Why Independence Matters
The Independence Assumption
Classical hypothesis tests assume observations are independent and identically distributed (IID). This means:
- User A's outcome is statistically unrelated to User B's
- Both are drawn from the same underlying distribution
When true, variance of the sample mean is:
$$Var(\bar{X}) = \frac{\sigma^2}{n}$$
With 100,000 users, you have 100,000 independent data points.
What Happens When Independence Fails
If observations are correlated within clusters, variance is larger than the IID formula predicts:
$$Var(\bar{X}) = \frac{\sigma^2}{n}[1 + (m-1)\rho]$$
Where:
- $m$ = average cluster size
- $\rho$ = intra-cluster correlation (ICC)
This factor $[1 + (m-1)\rho]$ is the design effect or variance inflation factor.
import numpy as np
def design_effect(cluster_size, icc):
"""Calculate variance inflation due to clustering."""
return 1 + (cluster_size - 1) * icc
# Example: 50 geo clusters, 2000 users each, ICC = 0.01
n_users = 50 * 2000 # 100,000
cluster_size = 2000
icc = 0.01
deff = design_effect(cluster_size, icc)
effective_n = n_users / deff
print(f"Nominal n: {n_users:,}")
print(f"Design effect: {deff:.1f}")
print(f"Effective n: {effective_n:,.0f}")
# Output: Effective n: ~4,975 (not 100,000!)
Even with a tiny ICC of 0.01, effective sample size drops 20-fold.
Common Clustering Scenarios
Geo Experiments
Structure: Treatment assigned at region level (cities, DMAs, countries). All users in a region share treatment.

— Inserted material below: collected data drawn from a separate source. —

@[simp] theorem State.hostStore_still (s : State) (a : Nat) (data : Bytes) : Still (State.hostStore s a data) s := by
  unfold State.hostStore; try dsimp only
  (repeat' split) <;> simp [Still]

@[simp] theorem State.answerRead_still (s : State) (a : Nat) (bad : Bool) : Still (State.answerRead s a bad) s := by
  unfold State.answerRead; try dsimp only
  (repeat' split) <;> simp [Still]

@[simp] theorem State.track_still (s : State) (line : Nat) : Still (State.track s line) s := by
  unfold State.track; try dsimp only
  (repeat' split) <;> simp [Still]

@[simp] theorem State.hostHold_still (s : State) (w : HostWait) : Still (State.hostHold s w) s := by
  unfold State.hostHold; try dsimp only
  (repeat' split) <;> simp [Still]

@[simp] theorem State.finishWrite_still (s : State) (a : Nat) (data : Bytes) (mask : List Bool) : Still (State.finishWrite s a data mask) s := by
  unfold State.finishWrite; try dsimp only
  (repeat' split) <;> simp [Still]

@[simp] theorem State.serveRead_still (s : State) (a : Nat) (err : ReadErr) : Still (State.serveRead s a err) s := by
  unfold State.serveRead; try dsimp only
  (repeat' split) <;> simp [Still]

@[simp] theorem State.serveWrite_still (s : State) (a : Nat) (data : Bytes) (mask : List Bool) (err : ReadErr) : Still (State.serveWrite s a data mask err) s := by
  unfold State.serveWrite; try dsimp only
  (repeat' split) <;> simp [Still]

@[simp] theorem State.serveZeros_still (s : State) : Still (State.serveZeros s) s := by
  unfold State.serveZeros; try dsimp only
  (repeat' split) <;> simp [Still]

@[simp] theorem State.hostGo_still (s : State) : Still (State.hostGo s) s := by
  unfold State.hostGo; try dsimp only
  refine foldl_Still _ (fun s a => ?_) _ _; try dsimp only
  (repeat' split) <;> simp [Still]

@[simp] theorem State.runWaits_still (s : State) : Still (State.runWaits s) s := by
  unfold State.runWaits; try dsimp only
  refine foldl_Still _ (fun s a => ?_) _ _; try dsimp only
  (repeat' split) <;> simp [Still]

@[simp] theorem State.resume_still (s : State) : Still (State.resume s) s := by
  unfold State.resume; try dsimp only
  (repeat' split) <;> simp [Still]

@[simp] theorem State.linkTurn_root (s t : State) : Root (s.linkTurn t) t := by
  unfold State.linkTurn; (repeat' split) <;> simp [Root]

@[simp] theorem State.linkTurn_pair (s t : State) : Pair (s.linkTurn t) t := by
  unfold State.linkTurn; (repeat' split) <;> simp [Pair]

@[simp] theorem State.interrupt_still (s : State) (v : Nat) : Still (State.interrupt s v) s := by
  unfold State.interrupt; try dsimp only
  (repeat' split) <;> simp [Still]

@[simp] theorem State.emergency_root (s : State) (code detail : Nat) : Root (State.emergency s code detail) s := by
  unfold State.emergency; try dsimp only
  (repeat' split) <;> simp [Root]

@[simp] theorem State.sensorEvents_still (s : State) : Still (State.sensorEvents s) s := by
  unfold State.sensorEvents; try dsimp only
  (repeat' split) <;> simp [Still]

@[simp] theorem State.snapshot_root (s : State) (r : Readings) : Root (State.snapshot s r) s := by
  unfold State.snapshot; try dsimp only
  (repeat' split) <;> simp [Root]

@[simp] theorem State.throttle_still (s : State) (r : Readings) : Still (State.throttle s r) s := by
  unfold State.throttle; try dsimp only
  (repeat' split) <;> simp [Still]

@[simp] theorem State.latchStep_root (s : State) : Root (State.latchStep s) s := by
  unfold State.latchStep; try dsimp only
  (repeat' split) <;> simp [Root]

@[simp] theorem State.latchStep_pair (s : State) : Pair (State.latchStep s) s := by
  unfold State.latchStep; try dsimp only
  (repeat' split) <;> simp [Pair]

@[simp] theorem State.setInput_still (s : State) (i : Nat) (f : Input → Input) : Still (State.setInput s i f) s := by
  unfold State.setInput; try dsimp only
  (repeat' split) <;> simp [Still]

@[simp] theorem State.inputLost_root (s : State) (i : Nat) : Root (State.inputLost s i) s := by
  unfold State.inputLost; try dsimp only
  (repeat' split) <;> simp [Root]

@[simp] theorem Flash.tear_rpmc (f : Flash) : f.tear.rpmc = f.rpmc := rfl

@[simp] theorem State.respond_still (s : State) (c : MboxCmd) (result detail : Nat) (beat : Option Nat) (resp : Bytes) : Still (State.respond s c result detail beat resp) s := by
  unfold State.respond; try dsimp only
  (repeat' split) <;> simp [Still]

@[simp] theorem State.respondOk_still (s : State) (c : MboxCmd) (resp : Bytes) : Still (State.respondOk s c resp) s := by
  unfold State.respondOk; try dsimp only
  (repeat' split) <;> simp [Still]

@[simp] theorem State.respondFailed_still (s : State) (c : MboxCmd) (code : Nat) : Still (State.respondFailed s c code) s := by
  unfold State.respondFailed; try dsimp only
  (repeat' split) <;> simp [Still]

@[simp] theorem State.accept_still (s : State) (c : MboxCmd) (f : State → State) (hf : ∀ s, Still (f s) s) : Still (State.accept s c f) s := by
  unfold State.accept; (try dsimp only)
  (repeat' split) <;> first | exact hf _ | simp [Still]

@[simp] theorem State.issue_still (s : State) (src : MboxSource) (op : Nat) : Still (State.issue s src op) s := by
  unfold State.issue; try dsimp only
  (repeat' split) <;> simp [Still]

@[simp] theorem State.getInfoCmd_still (s : State) (src : MboxSource) : Still (State.getInfoCmd s src) s := by
  unfold State.getInfoCmd; try dsimp only
  (repeat' split) <;> simp [Still]

@[simp] theorem State.getBootRecordCmd_still (s : State) (src : MboxSource) : Still (State.getBootRecordCmd s src) s := by
  unfold State.getBootRecordCmd; try dsimp only
  (repeat' split) <;> simp [Still]

@[simp] theorem State.readSensorsCmd_still (s : State) (src : MboxSource) : Still (State.readSensorsCmd s src) s := by
  unfold State.readSensorsCmd; try dsimp only
  (repeat' split) <;> simp [Still]

@[simp] theorem State.readSettingCmd_still (s : State) (src : MboxSource) : Still (State.readSettingCmd s src) s := by
  unfold State.readSettingCmd; try dsimp only
  (repeat' split) <;> simp [Still]

@[simp] theorem State.coldRequest_root (s : State) : Root (State.coldRequest s) s := by
  unfold State.coldRequest; try dsimp only
  (repeat' split) <;> simp [Root]

@[simp] theorem State.coldRequest_pair (s : State) : Pair (State.coldRequest s) s := by
  unfold State.coldRequest; try dsimp only
  (repeat' split) <;> simp [Pair]

@[simp] theorem State.setLimit_still (s : State) (w : Nat) : Still (State.setLimit s w) s := by
  unfold State.setLimit; try dsimp only
  (repeat' split) <;> simp [Still]

@[simp] theorem State.resetEffect_root (s : State) (c : MboxCmd) : Root (State.resetEffect s c) s := by
  unfold State.resetEffect; try dsimp only
  (repeat' split) <;> simp [Root]

@[simp] theorem State.planeEffect_still (s : State) (c : MboxCmd) : Still (State.planeEffect s c) s := by
  unfold State.planeEffect; try dsimp only
  (repeat' split) <;> simp [Still]

@[simp] theorem State.windowEffect_root (s : State) (c : MboxCmd) : Root (State.windowEffect s c) s := by
  unfold State.windowEffect; try dsimp only
  (repeat' split) <;> simp [Root]

@[simp] theorem State.takeBeatCommands_root (s : State) : Root (State.takeBeatCommands s) s := by
  unfold State.takeBeatCommands; try dsimp only
  (repeat' split) <;> simp [Root]

@[simp] theorem State.enterStandby_root (s : State) : Root (State.enterStandby s) s := by
  unfold State.enterStandby; try dsimp only
  (repeat' split) <;> simp [Root]

@[simp] theorem State.enterStandby_pair (s : State) : Pair (State.enterStandby s) s := by
  unfold State.enterStandby; try dsimp only
  (repeat' split) <;> simp [Pair]

@[simp] theorem State.warmDraft_still (s : State) : Still (State.warmDraft s) s := by
  unfold State.warmDraft; try dsimp only
  (repeat' split) <;> simp [Still]

@[simp] theorem State.leaveStandby_root (s : State) : Root (State.leaveStandby s) s := by
  unfold State.leaveStandby; try dsimp only
  (repeat' split) <;> simp [Root]

@[simp] theorem State.leaveStandby_pair (s : State) : Pair (State.leaveStandby s) s := by
  unfold State.leaveStandby; try dsimp only
  (repeat' split) <;> simp [Pair]

@[simp] theorem State.powerState_root (s : State) (c : MboxCmd) : Root (State.powerState s c) s := by
  unfold State.powerState; try dsimp only
  (repeat' split) <;> simp [Root]

@[simp] theorem State.powerState_pair (s : State) (c : MboxCmd) : Pair (State.powerState s c) s := by
  unfold State.powerState; try dsimp only
  (repeat' split) <;> simp [Pair]

@[simp] theorem State.lateEffect_root (s : State) (c : MboxCmd) : Root (State.lateEffect s c) s := by
  unfold State.lateEffect; try dsimp only
  (repeat' split) <;> simp [Root]

@[simp] theorem State.lateEffect_pair (s : State) (c : MboxCmd) : Pair (State.lateEffect s c) s := by
  unfold State.lateEffect; try dsimp only
  (repeat' split) <;> simp [Pair]

@[simp] theorem State.lateCommands_root (s : State) : Root (State.lateCommands s) s := by
  unfold State.lateCommands; try dsimp only
  (repeat' split) <;> simp [Root]

@[simp] theorem State.lateCommands_pair (s : State) : Pair (State.lateCommands s) s := by
  unfold State.lateCommands; try dsimp only
  (repeat' split) <;> simp [Pair]

@[simp] theorem State.beatCommand_root (s : State) (c : MboxCmd) : Root (State.beatCommand s c) s := by
  unfold State.beatCommand State.accept; dsimp only
  (repeat' split) <;> simp [Root]

@[simp] theorem State.resetCmd_root (s : State) (src : MboxSource) : Root (State.resetCmd s src) s := by
  unfold State.resetCmd; try dsimp only
  (repeat' split) <;> simp [Root]

@[simp] theorem State.powerStateCmd_root (s : State) (src : MboxSource) : Root (State.powerStateCmd s src) s := by
  unfold State.powerStateCmd; try dsimp only
  (repeat' split) <;> simp [Root]

@[simp] theorem State.powerLimitCmd_root (s : State) (src : MboxSource) : Root (State.powerLimitCmd s src) s := by
  unfold State.powerLimitCmd; try dsimp only
  (repeat' split) <;> simp [Root]

@[simp] theorem State.clockCapCmd_root (s : State) (src : MboxSource) : Root (State.clockCapCmd s src) s := by
  unfold State.clockCapCmd; try dsimp only
  (repeat' split) <;> simp [Root]

@[simp] theorem State.scrubRateCmd_root (s : State) (src : MboxSource) : Root (State.scrubRateCmd s src) s := by
  unfold State.scrubRateCmd; try dsimp only
  (repeat' split) <;> simp [Root]

@[simp] theorem State.laserRemoveCmd_root (s : State) (src : MboxSource) : Root (State.laserRemoveCmd s src) s := by
  unfold State.laserRemoveCmd; try dsimp only
  (repeat' split) <;> simp [Root]

@[simp] theorem State.imageActivateCmd_root (s : State) (src : MboxSource) : Root (State.imageActivateCmd s src) s := by
  unfold State.imageActivateCmd; try dsimp only
  (repeat' split) <;> simp [Root]

@[simp] theorem State.startLong_still (s : State) (c : MboxCmd) : Still (State.startLong s c) s := by
  unfold State.startLong; try dsimp only
  (repeat' split) <;> simp [Still]

@[simp] theorem State.readBootDraft_still (s0 : State) (c : MboxCmd) (host : HostView) : Still (State.readBootDraft s0 c host) s0 := by
  unfold State.readBootDraft; try dsimp only
  (repeat' split) <;> simp [Still]

@[simp] theorem State.settingWriteCmd_still (s : State) (src : MboxSource) : Still (State.settingWriteCmd s src) s := by
  unfold State.settingWriteCmd; try dsimp only
  (repeat' split) <;> simp [Still]

@[simp] theorem State.startImage_still (s : State) : Still (State.startImage s) s := by
  unfold State.startImage; try dsimp only
  (repeat' split) <;> simp [Still]

@[simp] theorem State.imageDataCmd_still (s : State) (src : MboxSource) : Still (State.imageDataCmd s src) s := by
  unfold State.imageDataCmd; try dsimp only
  (repeat' split) <;> simp [Still, apply_ite State.pending, apply_ite State.flash, apply_ite Flash.rpmc, apply_ite State.glb, apply_ite Glb.address, apply_ite State.proto, apply_ite Proto.straps, apply_ite State.pick, apply_ite Pick.counter, apply_ite Pick.phase, apply_ite Pick.step, apply_ite State.twin, apply_ite Twin.state, apply_ite Glb.state]

@[simp] theorem State.verifyImage_still (s : State) : Still s.verifyImage.1 s := by
  unfold State.verifyImage; dsimp only
  split <;> simp [Still]

@[simp] theorem State.imageVerifyCmd_still (s : State) (src : MboxSource) : Still (State.imageVerifyCmd s src) s := by
  unfold State.imageVerifyCmd; dsimp only
  refine Still_trans (State.accept_still _ _ _ fun s => ?_) (State.issue_still _ _ _)
  split
  · exact Still_trans (State.respondOk_still _ _ _) (State.verifyImage_still _)
  · exact Still_trans (State.respondFailed_still _ _ _) (State.verifyImage_still _)

@[simp] theorem State.fwCommitCmd_pend (s : State) (src : MboxSource) : Pend (State.fwCommitCmd s src) s := by
  unfold State.fwCommitCmd State.accept; dsimp only
  (repeat' split) <;> simp [Pend]

@[simp] theorem State.fwCommitCmd_site (s : State) (src : MboxSource) : Site (State.fwCommitCmd s src) s := by
  unfold State.fwCommitCmd State.accept; dsimp only
  (repeat' split) <;> simp [Site]

@[simp] theorem State.fwCommitCmd_clock (s : State) (src : MboxSource) : Clock (State.fwCommitCmd s src) s := by
  unfold State.fwCommitCmd State.accept; dsimp only
  (repeat' split) <;> simp [Clock]

@[simp] theorem State.fwCommitCmd_pair (s : State) (src : MboxSource) : Pair (State.fwCommitCmd s src) s := by
  unfold State.fwCommitCmd State.accept; dsimp only
  (repeat' split) <;> simp [Pair]

@[simp] theorem State.debugChallengeCmd_still (s : State) (src : MboxSource) : Still (State.debugChallengeCmd s src) s := by
  unfold State.debugChallengeCmd; try dsimp only
  (repeat' split) <;> simp [Still]

@[simp] theorem State.debugUnlockCmd_still (s : State) (src : MboxSource) : Still (State.debugUnlockCmd s src) s := by
  unfold State.debugUnlockCmd; try dsimp only
  (repeat' split) <;> simp [Still, apply_ite State.pending, apply_ite State.flash, apply_ite Flash.rpmc, apply_ite State.glb, apply_ite Glb.address, apply_ite State.proto, apply_ite Proto.straps, apply_ite State.pick, apply_ite Pick.counter, apply_ite Pick.phase, apply_ite Pick.step, apply_ite State.twin, apply_ite Twin.state, apply_ite Glb.state]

Why correlated: Users in same region share local events, weather, competitors, advertising exposure.
Cluster count: Often 10-100 regions, far fewer than user count.
Marketplace Experiments
Structure: Testing seller-side changes affects buyer experience, and vice versa.
Why correlated: Buyers compete for listings; sellers compete for buyers. One user's action affects others' outcomes.
Complication: Network structure means clustering isn't clean—everyone affects everyone.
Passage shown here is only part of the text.